For our first recipe, I picked Misses Sadie and Minnie Scofield’s “Ice Box Pudding #1,” from The Davidson Cook Book compiled for the Davidson Civic Club circa 1928 (the same cookbook that includes a recipe for “Roasting a Husband”). The title page states that “The object of this book is to assist the good housewives to preserve, to the future generation, the many excellent and matchless recipes of the Davidson ladies.”

I’ll admit it – I wanted to try an easier recipe for this first go, which is part of the appeal of Ice Box Pudding. Another appeal was digging into the Misses Scofield, who appear to have been citizens of some note in the Davidson community of the late 1800s and early 1900s.

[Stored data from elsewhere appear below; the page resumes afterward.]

/-- POS beside its registers. -/
structure PosSt where
  encs : List Enc := List.replicate 4 {}
  rejs : List RejOut := List.replicate 2 {}
  emus : List Emu := List.replicate 2 {}
  /-- position an armed compare unit matches at -/
  cmpAt : List Nat := List.replicate 16 0
  cmpPad : List Bool := List.replicate 16 false
  /-- position of the last taken edge of each PRINT_GO input, on its LENC encoder -/
  pgLast : List (Option Nat) := List.replicate 4 none
  deriving DecidableEq, Repr

/-! ### BRD, BRC, IMP, NZM, CAL: the RAS island -/

/-- An open block of a decompressor (R154, R157, R158): the item, row and zone it serves, its page and index,
its width and depth, payload bytes fetched and used, and whether the decoder waits for input. -/
structure OpenBlk where
  item : Nat
  row : Nat
  zone : Nat
  page : Nat
  idx : Nat
  hist : Nat
  total : Nat
  fetched : Nat := 0
  used : Nat := 0
  waiting : Bool := false
  deriving DecidableEq, Repr

/-- A compressor job (R163): the job registers as copied at GO, the next block, the bytes written. -/
structure BrcJob where
  src : Nat
  stride : Nat
  width : Nat
  lines : Nat
  bw : Nat
  bh : Nat
  depth : Nat
  effort : Nat
  planes : Nat
  next : Nat := 0
  bytes : Nat := 0
  deriving DecidableEq, Repr

/-- BRD, BRC and IMP beside their registers. -/
structure RasSt where
  /-- open blocks of each decompressor; whether it is stopped for lack of room (R159) -/
  opened : List (List OpenBlk) := List.replicate 8 []
  stopped : List Bool := List.replicate 8 false
  jobs : List BrcJob := []
  /-- items that IMP has still to render, in the order of acceptance (R209) -/
  impQ : List Nat := []
  /-- the item in work: its ID, the instant T of its dates (PTP seconds), waiting for a tag, waiting
  for field-store room -/
  impWork : Option (Nat × Nat) := none
  impTag : Bool := false
  /-- tags that the MAC unit has given for the item in work: template, tag bytes -/
  impTags : List (Nat × List Byte) := []
  impRoom : Bool := false
  /-- fonts loaded (R199): font number and its entry's address in DRAM, with the body's address -/
  fonts : List (Nat × Nat × Nat) := []
  /-- bytes of the font store handed out -/
  fontTop : Nat := 0
  deriving DecidableEq, Repr

/-- A calibration pattern bound in a zone (R229): its heads, position of line 0, temperatures at
binding, and the lines assembled on each row. -/
structure Pattern where
  zone : Nat
  heads : List Nat
  firstPos : Nat
  temps : List (Nat × Nat)
  asm : List (Nat × Nat) := []
  deriving DecidableEq, Repr

/-- NZM and CAL beside their registers: nozzle states (R215), the trim banks (R214), the state changes
taken and not yet applied (R221), the rake's corrections, settling marks and probes (R223, R226, R228),
patterns bound (R229). Sparse maps list no entry equal to the default 0. -/
structure NzmSt where
  states : List (Nat × Nat) := []
  active : List (Nat × Int) := []
  next : List (Nat × Int) := []
  /-- changes: nozzle, and 0 declared out, 1 firmware OK, 2 firmware OUT, 3 probe, 4 probe pass, 5 probe fail -/
  changes : List (Nat × Nat) := []
  corr : List (Nat × Int) := []
  settle : List (Nat × Nat) := []
  /-- nozzles that inspection made OUT: nozzle, time, delay in s -/
  outs : List (Nat × Nat × Nat) := []
  delays : List (Nat × Nat) := []
  heldHeads : List Nat := []
  /-- temperature last used for each head, 1/16 °C -/
  temps : List (Nat × Int) := []
  satAt : List (Nat × Nat) := []
  maxout : List Nat := []
  patterns : List Pattern := []
  /-- temperature-set arrays loaded (R224): head, DRAM address of its entry -/
  sets : List (Nat × Nat) := []
  setsBase : Nat := 0
  deriving DecidableEq, Repr

/-! ### FIR, HLK and LMP -/

/-- A mapped line of one head (R256): item (0 for a calibration pattern), zone, line, pass, its fire
position in 1/16 sub-line modulo 2^52, and its nozzles with a select: head nozzle, select, rank;
whether it is the item's last line on its row, and the STEPSEQ it was mapped under. -/
structure MLine where
  item : Nat
  zone : Nat
  row : Nat
  y : Nat
  pass : Nat
  f : Nat
  sels : List (Nat × Nat × Nat)
  last : Bool
  step : Nat := 0
  deriving DecidableEq, Repr

/-- An event in a head's pan (R257, R263): its fire position, the lines it carries, its selects by
head nozzle, its count, its set, throw, whether it fires no drop, whether its command is not sent
(R270), the frames sent on each lane (lane, next nozzle), the frames to send again, and the instant
its command left, in ps. -/
structure PanEv where
  f : Nat
  zone : Nat
  lines : List MLine
  sel : List (Nat × Nat)
  seq : Nat
  act : Nat
  throw : Nat
  noDrop : Bool := false
  silent : Bool := false
  /-- order in which events entered the pans -/
  ent : Nat := 0
  sent : List (Nat × Nat) := []
  again : List (Nat × Nat) := []
  left : Option Nat := none
  deriving DecidableEq, Repr

/-- A fired-line record on its way to VIS (R269), with the selects it was fired with. -/
structure FiredRec where
  head : Nat
  seq : Nat
  time : Nat
  f : Nat
  act : Nat
  lines : List MLine
  sel : List (Nat × Nat)
  deriving DecidableEq, Repr

/-- A head beside its registers: events formed and events whose FIRE has been sent since CONFIG_DONE
(R278, R376), its lines waiting for the sluice, its pan, its last command's instant, the energy
accumulators and window ring of the sluice (R303, R304), whether a TEMP_UP has come
since the link was last UP and since CONFIG_DONE, and the FIREs
that wait for their FIRED_UP (R284). -/
structure Head where
  formed : Nat := 0
  sent : Nat := 0
  queue : List MLine := []
  pan : List PanEv := []
  lastCmd : Option Nat := none
  /-- items with a line in the event that left last (R390) -/
  lastItems : List Nat := []
  acc : List (Nat × Nat) := []
  ring : List (Nat × Nat) := []
  tempSeen : Bool := false
  tempEver : Bool := false
  tempT : Nat := 0
  vsup : Nat := 0
  awaiting : List (Nat × Nat × List MLine) := []
  deriving DecidableEq, Repr

/-- A head lane beside its registers (R289, R290): the step of the attempt, its start, echoes sent
(tag, time in ps) and the least round trip in ps, FSEQ, errors of the present second. -/
structure Lane where
  step : Nat := 0
  startC : Nat := 0
  echoes : List (Nat × Nat) := []
  echoUps : Nat := 0
  trip : Option Nat := none
  fseq : Nat := 0
  errs : Nat := 0
  errC : Nat := 0
  upC : Nat := 0
  blocks : Nat := 0
  deriving DecidableEq, Repr

/-- FIR, SLU and HLK beside their registers. -/
structure FirSt where
  heads : List Head := List.replicate 64 {}
  recs : List FiredRec := []
  /-- records dropped (R269) whose lines INS has not yet made VOID -/
  lostRecs : List FiredRec := []
  lanes : List Lane := List.replicate 24 {}
  /-- the command that is pending: its CTAG, the heads still to answer, when it was sent -/
  cmdTag : Nat := 0
  cmdWait : List Nat := []
  cmdT : Nat := 0
  /-- zones whose margin lies below THRESH (R309) -/
  lowMargin : List Nat := []
  floorSince : Option Nat := none
  slewT : Nat := 0
  ents : Nat := 0
  deriving DecidableEq, Repr

/-- A lamp string (R361 to R369), by chain × 128 + board × 4 + string: its map entry, its level and
fade in the shadow, active and staging sets, its permanent mask and LEDs bypassed, its findings, the
words its board holds staged, what is in force and the fade toward it, its dose in IDAC × ns / 4096,
and the candidates of a search with the LEDs that its pulse shunts. -/
structure LmpStr where
  ix : Nat
  mapped : Bool := false
  cls : Nat := 0
  mode : Nat := 0
  standby : Nat := 0
  mapL : Nat := 0
  mapF : Nat := 0
  shL : Nat := 0
  shF : Nat := 0
  acL : Nat := 0
  acF : Nat := 0
  stL : Nat := 0
  stF : Nat := 0
  perm : Nat := 0
  byp : Nat := 0
  openS : Bool := false
  shortS : Bool := false
  undiag : Bool := false
  undiagEver : Bool := false
  meas : Bool := false
  /-- the last LEVEL word sent and the one in force, and the last SHUNT mask sent -/
  word : Option Nat := none
  forced : Option Nat := none
  mask : Nat := 0
  /-- in force: MODE, IDAC and DUTY, from IDAC and DUTY, over so many ns, since a time -/
  modeOn : Nat := 0
  idac : Nat := 0
  duty : Nat := 0
  idac0 : Nat := 0
  duty0 : Nat := 0
  fadeNs : Nat := 0
  since : Nat := 0
  dose : Nat := 0
  search : Option (List Nat × List Nat) := none
  deriving DecidableEq, Repr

Miss Minnie and Miss Sadie Scofield, circa 1890s.
Miss Minnie and Miss Sadie Scofield, circa 1890s.

John N. Scofield, the grandfather of Sadie (1873-1956) and Minnie (1878-1958), came to Davidson in 1857 as the contractor for the first Chambers Building (Old Chambers). Their grandmother ran a boardinghouse in town beginning in the late 1860s; her most famous boarder was Woodrow Wilson. Minnie and Sadie’s father, Stephen Charles “Skit” Scofield ran a popular store on the corner of Main and Depot streets, which the family home was attached to. After “Mr. Skit’s” death in 1917, the Misses Scofield opened a tea-room in the storefront.

The Scofield family in front of their home.
The Scofield family in front of their home, when Minnie and Sadie were younger (including family dog, “the fat boy”).

Mary Beaty’s Davidson: A History of the Town from 1835 until 1937 includes this colorful description of Minnie and Sadie Scofield: “They were wonderful cooks. Generations of students waxed fat at their tea room… In their later years they often sat in the empty store building, enjoying the unparalleled view its windows gave them of Davidson life as it passed by from any of four directions. They would rock and fan and comment on passerby (Miss Sadie sweetly, Miss Minnie venomously), and what they did not know about the town was not worth knowing. They and their home were institutions, a link with the Davidson now a century in the past.”

Another Scofield family picture, this time showing the storefront.
Another Scofield family picture, this time showing the storefront. The store and house were demolished in 1960.

I’ll fully admit that I’m not a very experienced cook, but I actually thought that the Scofields’ recipe for Ice Box Pudding was easy to follow and barely took any time at all!

Ice Box Pudding #1, as published in 1928.
Ice Box Pudding #1, as published in 1928.

I wasn’t sure how much a “cake” of bakers chocolate actually is, so I estimated that it was roughly a full-sized bar but bought extra chocolate just in case – one milk and one dark chocolate (Ghirardelli). I ended up using both, and doubling the rest of the ingredients, because I wasn’t sure if I was making enough pudding to fully cover the ladyfingers. I also added a splash of milk and a half pat of butter partway through the melting process, to thin out the chocolate mixture a bit while keeping it creamy. This resulted in what is probably a thicker pudding layer than the Scofield sisters would have turned out (although I didn’t hear any complaints from my coworkers after their taste-test!). Store-bought ladyfingers (Forno Bonomi) make up the base, and I put the pudding in the freezer for 12 hours instead of the fridge for 24. While this did stray from the historical recipe a bit, hopefully it remained close enough to the spirit of the 1928 Ice Box Pudding.

The final product! Before putting the pudding in the freezer (left), and after some of the E.H. Little Library and Center for Teaching and Learning staff got to it.
The final product! Before putting the pudding in the freezer (left), and after some of the E.H. Little Library and Center for Teaching and Learning staff got to it (right).

Overall, our first foray into archival cooking was a success – I’m excited to try out more (and possibly more complicated) recipes in the months to come!